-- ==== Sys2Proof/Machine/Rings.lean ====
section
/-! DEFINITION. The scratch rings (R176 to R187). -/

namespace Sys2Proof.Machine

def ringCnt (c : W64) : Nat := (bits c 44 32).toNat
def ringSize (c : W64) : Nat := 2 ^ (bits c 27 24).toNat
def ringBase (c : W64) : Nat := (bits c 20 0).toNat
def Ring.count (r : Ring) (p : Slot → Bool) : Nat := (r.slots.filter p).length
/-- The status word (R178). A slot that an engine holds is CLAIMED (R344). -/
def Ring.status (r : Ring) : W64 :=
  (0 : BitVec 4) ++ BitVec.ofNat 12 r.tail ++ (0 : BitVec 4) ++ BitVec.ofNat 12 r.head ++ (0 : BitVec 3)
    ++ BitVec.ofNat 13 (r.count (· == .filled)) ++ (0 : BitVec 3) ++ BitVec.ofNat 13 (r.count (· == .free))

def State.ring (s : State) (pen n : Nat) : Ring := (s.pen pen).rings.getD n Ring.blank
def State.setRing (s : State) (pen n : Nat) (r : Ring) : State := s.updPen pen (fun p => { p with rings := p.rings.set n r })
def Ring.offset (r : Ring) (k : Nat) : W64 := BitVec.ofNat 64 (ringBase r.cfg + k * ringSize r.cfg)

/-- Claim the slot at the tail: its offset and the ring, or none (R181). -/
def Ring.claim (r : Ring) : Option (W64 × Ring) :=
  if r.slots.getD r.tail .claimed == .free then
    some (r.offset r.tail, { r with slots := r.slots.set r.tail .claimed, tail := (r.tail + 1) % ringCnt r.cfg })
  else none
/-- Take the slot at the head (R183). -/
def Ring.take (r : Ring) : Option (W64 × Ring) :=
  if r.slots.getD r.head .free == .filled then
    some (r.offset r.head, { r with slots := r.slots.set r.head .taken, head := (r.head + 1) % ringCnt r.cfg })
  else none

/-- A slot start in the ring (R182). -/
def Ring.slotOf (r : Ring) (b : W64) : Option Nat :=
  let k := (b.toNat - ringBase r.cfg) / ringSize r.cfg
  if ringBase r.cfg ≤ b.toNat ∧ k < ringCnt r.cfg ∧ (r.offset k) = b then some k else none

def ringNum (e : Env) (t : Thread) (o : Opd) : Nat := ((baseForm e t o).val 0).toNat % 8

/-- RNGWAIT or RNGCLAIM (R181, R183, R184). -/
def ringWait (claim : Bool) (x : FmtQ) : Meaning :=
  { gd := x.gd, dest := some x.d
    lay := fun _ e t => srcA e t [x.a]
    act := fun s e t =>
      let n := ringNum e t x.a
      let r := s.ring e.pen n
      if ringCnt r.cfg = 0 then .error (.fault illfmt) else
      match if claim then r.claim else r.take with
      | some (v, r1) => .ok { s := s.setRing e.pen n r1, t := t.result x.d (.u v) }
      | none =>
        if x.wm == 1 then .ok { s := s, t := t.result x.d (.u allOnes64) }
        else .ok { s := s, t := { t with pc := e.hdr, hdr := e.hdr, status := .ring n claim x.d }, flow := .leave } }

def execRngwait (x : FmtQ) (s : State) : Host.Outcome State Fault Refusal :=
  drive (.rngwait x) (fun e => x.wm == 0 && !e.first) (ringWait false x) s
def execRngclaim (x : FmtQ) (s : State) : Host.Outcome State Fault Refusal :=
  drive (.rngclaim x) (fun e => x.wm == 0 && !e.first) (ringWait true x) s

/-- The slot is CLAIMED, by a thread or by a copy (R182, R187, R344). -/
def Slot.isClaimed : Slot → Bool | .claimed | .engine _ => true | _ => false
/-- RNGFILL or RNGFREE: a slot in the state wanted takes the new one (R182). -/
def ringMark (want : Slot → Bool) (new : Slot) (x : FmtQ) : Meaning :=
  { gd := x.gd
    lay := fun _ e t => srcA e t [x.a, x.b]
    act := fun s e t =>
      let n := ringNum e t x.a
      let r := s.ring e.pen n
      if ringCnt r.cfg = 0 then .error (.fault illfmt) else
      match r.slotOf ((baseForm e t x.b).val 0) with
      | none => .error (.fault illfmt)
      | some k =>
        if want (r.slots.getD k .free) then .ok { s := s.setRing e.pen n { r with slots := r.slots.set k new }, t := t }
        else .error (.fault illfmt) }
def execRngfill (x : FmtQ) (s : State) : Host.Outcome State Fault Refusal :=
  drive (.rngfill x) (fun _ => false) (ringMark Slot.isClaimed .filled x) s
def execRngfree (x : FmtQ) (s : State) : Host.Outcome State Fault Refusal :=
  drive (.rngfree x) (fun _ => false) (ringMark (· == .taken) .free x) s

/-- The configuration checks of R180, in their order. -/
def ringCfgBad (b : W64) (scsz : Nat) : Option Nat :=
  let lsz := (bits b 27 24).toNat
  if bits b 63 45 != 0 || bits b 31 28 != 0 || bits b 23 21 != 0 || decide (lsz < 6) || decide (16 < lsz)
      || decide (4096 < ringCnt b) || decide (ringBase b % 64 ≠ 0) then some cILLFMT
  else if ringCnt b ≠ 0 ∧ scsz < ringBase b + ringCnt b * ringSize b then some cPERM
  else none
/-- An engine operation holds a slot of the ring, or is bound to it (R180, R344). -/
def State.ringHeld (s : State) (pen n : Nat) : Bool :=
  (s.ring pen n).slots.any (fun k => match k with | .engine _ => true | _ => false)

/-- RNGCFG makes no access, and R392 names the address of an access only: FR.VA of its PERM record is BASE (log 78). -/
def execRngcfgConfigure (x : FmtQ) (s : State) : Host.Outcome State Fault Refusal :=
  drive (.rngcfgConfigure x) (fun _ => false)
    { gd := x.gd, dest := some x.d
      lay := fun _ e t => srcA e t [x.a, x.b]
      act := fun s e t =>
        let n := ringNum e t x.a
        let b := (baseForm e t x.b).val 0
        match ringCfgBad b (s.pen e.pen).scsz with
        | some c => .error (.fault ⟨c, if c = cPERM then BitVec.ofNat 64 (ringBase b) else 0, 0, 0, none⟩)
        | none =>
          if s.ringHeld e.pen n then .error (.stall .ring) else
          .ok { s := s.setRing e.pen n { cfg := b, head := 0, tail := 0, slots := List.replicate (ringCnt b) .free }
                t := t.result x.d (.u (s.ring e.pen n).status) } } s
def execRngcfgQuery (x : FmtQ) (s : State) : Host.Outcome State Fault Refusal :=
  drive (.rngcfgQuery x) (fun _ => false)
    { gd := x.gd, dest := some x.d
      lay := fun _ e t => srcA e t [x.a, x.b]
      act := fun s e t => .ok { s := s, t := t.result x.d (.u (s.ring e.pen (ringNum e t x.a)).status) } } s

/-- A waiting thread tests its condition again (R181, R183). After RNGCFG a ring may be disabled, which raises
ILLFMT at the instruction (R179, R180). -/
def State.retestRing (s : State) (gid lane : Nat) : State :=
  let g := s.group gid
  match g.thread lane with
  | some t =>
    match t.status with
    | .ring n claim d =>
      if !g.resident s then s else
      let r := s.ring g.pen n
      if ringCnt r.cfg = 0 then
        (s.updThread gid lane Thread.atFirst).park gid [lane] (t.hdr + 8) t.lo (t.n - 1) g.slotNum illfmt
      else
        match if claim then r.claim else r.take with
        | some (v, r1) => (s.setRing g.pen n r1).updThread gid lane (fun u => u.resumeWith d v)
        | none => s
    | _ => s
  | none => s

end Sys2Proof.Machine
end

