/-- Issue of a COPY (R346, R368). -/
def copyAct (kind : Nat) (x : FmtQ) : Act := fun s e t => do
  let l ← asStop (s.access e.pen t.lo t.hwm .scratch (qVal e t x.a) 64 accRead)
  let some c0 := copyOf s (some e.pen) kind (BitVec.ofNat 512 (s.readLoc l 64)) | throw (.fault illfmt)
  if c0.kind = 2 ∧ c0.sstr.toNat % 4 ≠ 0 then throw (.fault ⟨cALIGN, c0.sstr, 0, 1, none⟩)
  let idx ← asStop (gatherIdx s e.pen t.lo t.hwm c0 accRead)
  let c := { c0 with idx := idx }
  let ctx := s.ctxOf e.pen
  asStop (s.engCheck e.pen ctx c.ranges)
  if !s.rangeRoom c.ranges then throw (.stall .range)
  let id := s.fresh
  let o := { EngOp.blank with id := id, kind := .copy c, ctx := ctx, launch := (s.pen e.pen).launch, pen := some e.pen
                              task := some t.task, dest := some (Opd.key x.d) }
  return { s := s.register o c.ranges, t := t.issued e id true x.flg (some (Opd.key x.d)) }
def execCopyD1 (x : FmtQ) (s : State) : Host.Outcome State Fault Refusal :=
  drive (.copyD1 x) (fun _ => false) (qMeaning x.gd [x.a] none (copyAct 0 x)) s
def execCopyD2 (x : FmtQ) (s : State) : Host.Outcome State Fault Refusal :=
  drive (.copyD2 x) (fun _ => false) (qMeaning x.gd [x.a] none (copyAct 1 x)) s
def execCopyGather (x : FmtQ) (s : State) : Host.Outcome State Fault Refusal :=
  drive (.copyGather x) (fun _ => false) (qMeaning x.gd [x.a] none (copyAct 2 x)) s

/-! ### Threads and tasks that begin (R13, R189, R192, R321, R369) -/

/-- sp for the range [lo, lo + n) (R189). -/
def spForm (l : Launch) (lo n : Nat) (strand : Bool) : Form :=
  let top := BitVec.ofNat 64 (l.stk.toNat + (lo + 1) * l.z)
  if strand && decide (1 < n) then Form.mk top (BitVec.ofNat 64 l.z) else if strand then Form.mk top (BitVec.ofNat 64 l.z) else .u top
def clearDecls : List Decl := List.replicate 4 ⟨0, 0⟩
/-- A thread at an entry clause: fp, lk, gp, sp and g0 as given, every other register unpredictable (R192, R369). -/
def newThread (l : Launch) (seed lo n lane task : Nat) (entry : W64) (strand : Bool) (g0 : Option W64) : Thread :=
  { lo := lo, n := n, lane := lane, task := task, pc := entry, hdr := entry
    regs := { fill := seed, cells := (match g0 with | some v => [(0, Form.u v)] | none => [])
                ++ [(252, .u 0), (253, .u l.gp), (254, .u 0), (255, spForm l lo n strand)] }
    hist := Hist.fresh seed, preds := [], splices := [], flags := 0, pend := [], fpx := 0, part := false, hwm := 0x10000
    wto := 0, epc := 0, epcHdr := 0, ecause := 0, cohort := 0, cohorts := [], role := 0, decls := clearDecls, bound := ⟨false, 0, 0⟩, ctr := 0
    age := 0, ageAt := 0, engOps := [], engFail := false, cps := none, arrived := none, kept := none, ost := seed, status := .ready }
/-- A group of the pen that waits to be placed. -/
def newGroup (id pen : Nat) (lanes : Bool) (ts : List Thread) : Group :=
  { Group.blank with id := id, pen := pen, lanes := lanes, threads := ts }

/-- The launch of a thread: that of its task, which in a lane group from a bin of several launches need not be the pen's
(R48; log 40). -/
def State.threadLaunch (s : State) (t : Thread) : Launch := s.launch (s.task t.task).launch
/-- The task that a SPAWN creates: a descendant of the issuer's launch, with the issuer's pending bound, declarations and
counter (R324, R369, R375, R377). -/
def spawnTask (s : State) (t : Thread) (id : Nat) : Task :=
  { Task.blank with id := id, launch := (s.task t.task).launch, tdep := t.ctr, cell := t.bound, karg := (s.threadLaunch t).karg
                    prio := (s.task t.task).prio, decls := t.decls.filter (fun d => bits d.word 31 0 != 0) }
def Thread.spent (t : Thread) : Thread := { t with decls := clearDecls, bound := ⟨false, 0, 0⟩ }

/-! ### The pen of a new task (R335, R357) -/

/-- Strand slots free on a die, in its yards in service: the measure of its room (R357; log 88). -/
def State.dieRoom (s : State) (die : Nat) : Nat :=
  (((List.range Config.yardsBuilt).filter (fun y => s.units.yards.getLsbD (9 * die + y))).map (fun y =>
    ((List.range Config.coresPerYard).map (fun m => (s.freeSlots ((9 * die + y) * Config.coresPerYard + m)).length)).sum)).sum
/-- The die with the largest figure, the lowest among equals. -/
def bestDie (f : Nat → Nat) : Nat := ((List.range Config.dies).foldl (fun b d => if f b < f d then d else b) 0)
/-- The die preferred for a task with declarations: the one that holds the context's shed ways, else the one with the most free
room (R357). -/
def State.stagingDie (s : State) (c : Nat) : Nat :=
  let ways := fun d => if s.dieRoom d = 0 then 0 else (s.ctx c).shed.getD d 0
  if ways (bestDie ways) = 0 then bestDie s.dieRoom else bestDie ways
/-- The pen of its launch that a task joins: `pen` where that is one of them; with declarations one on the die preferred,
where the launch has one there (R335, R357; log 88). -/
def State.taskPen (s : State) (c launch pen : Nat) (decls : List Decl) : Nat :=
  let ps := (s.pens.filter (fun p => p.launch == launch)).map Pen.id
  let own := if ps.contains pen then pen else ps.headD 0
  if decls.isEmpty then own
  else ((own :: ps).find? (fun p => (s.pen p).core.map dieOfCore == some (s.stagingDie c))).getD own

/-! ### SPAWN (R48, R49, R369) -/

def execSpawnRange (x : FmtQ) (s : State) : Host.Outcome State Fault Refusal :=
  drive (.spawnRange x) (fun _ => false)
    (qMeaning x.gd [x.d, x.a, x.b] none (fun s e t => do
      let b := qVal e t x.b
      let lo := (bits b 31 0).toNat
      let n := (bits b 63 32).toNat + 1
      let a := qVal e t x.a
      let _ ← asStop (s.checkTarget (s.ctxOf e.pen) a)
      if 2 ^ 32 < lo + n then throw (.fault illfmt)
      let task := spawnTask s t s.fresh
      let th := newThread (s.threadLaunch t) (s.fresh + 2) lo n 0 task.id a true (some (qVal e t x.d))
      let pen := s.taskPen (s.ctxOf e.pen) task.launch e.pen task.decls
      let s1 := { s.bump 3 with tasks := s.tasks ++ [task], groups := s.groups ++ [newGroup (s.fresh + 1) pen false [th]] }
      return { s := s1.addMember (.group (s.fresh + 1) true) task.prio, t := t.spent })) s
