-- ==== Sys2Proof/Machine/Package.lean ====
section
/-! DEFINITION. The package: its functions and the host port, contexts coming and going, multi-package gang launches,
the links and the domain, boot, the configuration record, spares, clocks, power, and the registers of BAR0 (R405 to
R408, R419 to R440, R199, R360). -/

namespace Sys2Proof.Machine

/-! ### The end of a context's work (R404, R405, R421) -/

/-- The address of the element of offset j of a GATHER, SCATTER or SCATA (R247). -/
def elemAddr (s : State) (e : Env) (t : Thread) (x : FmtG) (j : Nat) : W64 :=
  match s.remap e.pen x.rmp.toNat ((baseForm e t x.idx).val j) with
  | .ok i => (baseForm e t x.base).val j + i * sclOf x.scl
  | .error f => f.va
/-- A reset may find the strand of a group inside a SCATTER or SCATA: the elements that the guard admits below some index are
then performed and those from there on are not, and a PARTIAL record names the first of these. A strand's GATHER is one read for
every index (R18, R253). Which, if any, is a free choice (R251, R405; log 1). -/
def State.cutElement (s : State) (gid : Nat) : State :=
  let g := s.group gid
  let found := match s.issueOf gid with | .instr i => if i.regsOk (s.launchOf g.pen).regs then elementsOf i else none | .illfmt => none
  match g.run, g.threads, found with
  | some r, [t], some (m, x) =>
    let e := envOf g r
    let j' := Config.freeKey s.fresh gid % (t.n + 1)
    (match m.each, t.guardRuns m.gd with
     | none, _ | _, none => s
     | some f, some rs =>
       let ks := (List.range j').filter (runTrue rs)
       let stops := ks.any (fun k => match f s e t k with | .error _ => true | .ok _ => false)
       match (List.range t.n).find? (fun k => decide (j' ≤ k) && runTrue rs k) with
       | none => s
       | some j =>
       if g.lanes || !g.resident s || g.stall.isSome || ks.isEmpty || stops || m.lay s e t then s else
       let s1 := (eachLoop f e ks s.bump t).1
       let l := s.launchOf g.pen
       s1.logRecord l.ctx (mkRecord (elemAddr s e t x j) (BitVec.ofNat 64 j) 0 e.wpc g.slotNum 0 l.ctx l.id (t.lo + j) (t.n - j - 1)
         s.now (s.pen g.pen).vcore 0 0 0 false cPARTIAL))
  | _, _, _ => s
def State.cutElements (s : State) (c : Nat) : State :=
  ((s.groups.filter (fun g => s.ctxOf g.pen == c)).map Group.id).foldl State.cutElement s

---*---

### EXERCISE DESCRIPTION
Find and copy each line of the listing above that holds the word "found".

### SOLUTION TO THE PROBLEM
  let found := match s.issueOf gid with | .instr i => if i.regsOk (s.launchOf g.pen).regs then elementsOf i else none | .illfmt => none
  match g.run, g.threads, found with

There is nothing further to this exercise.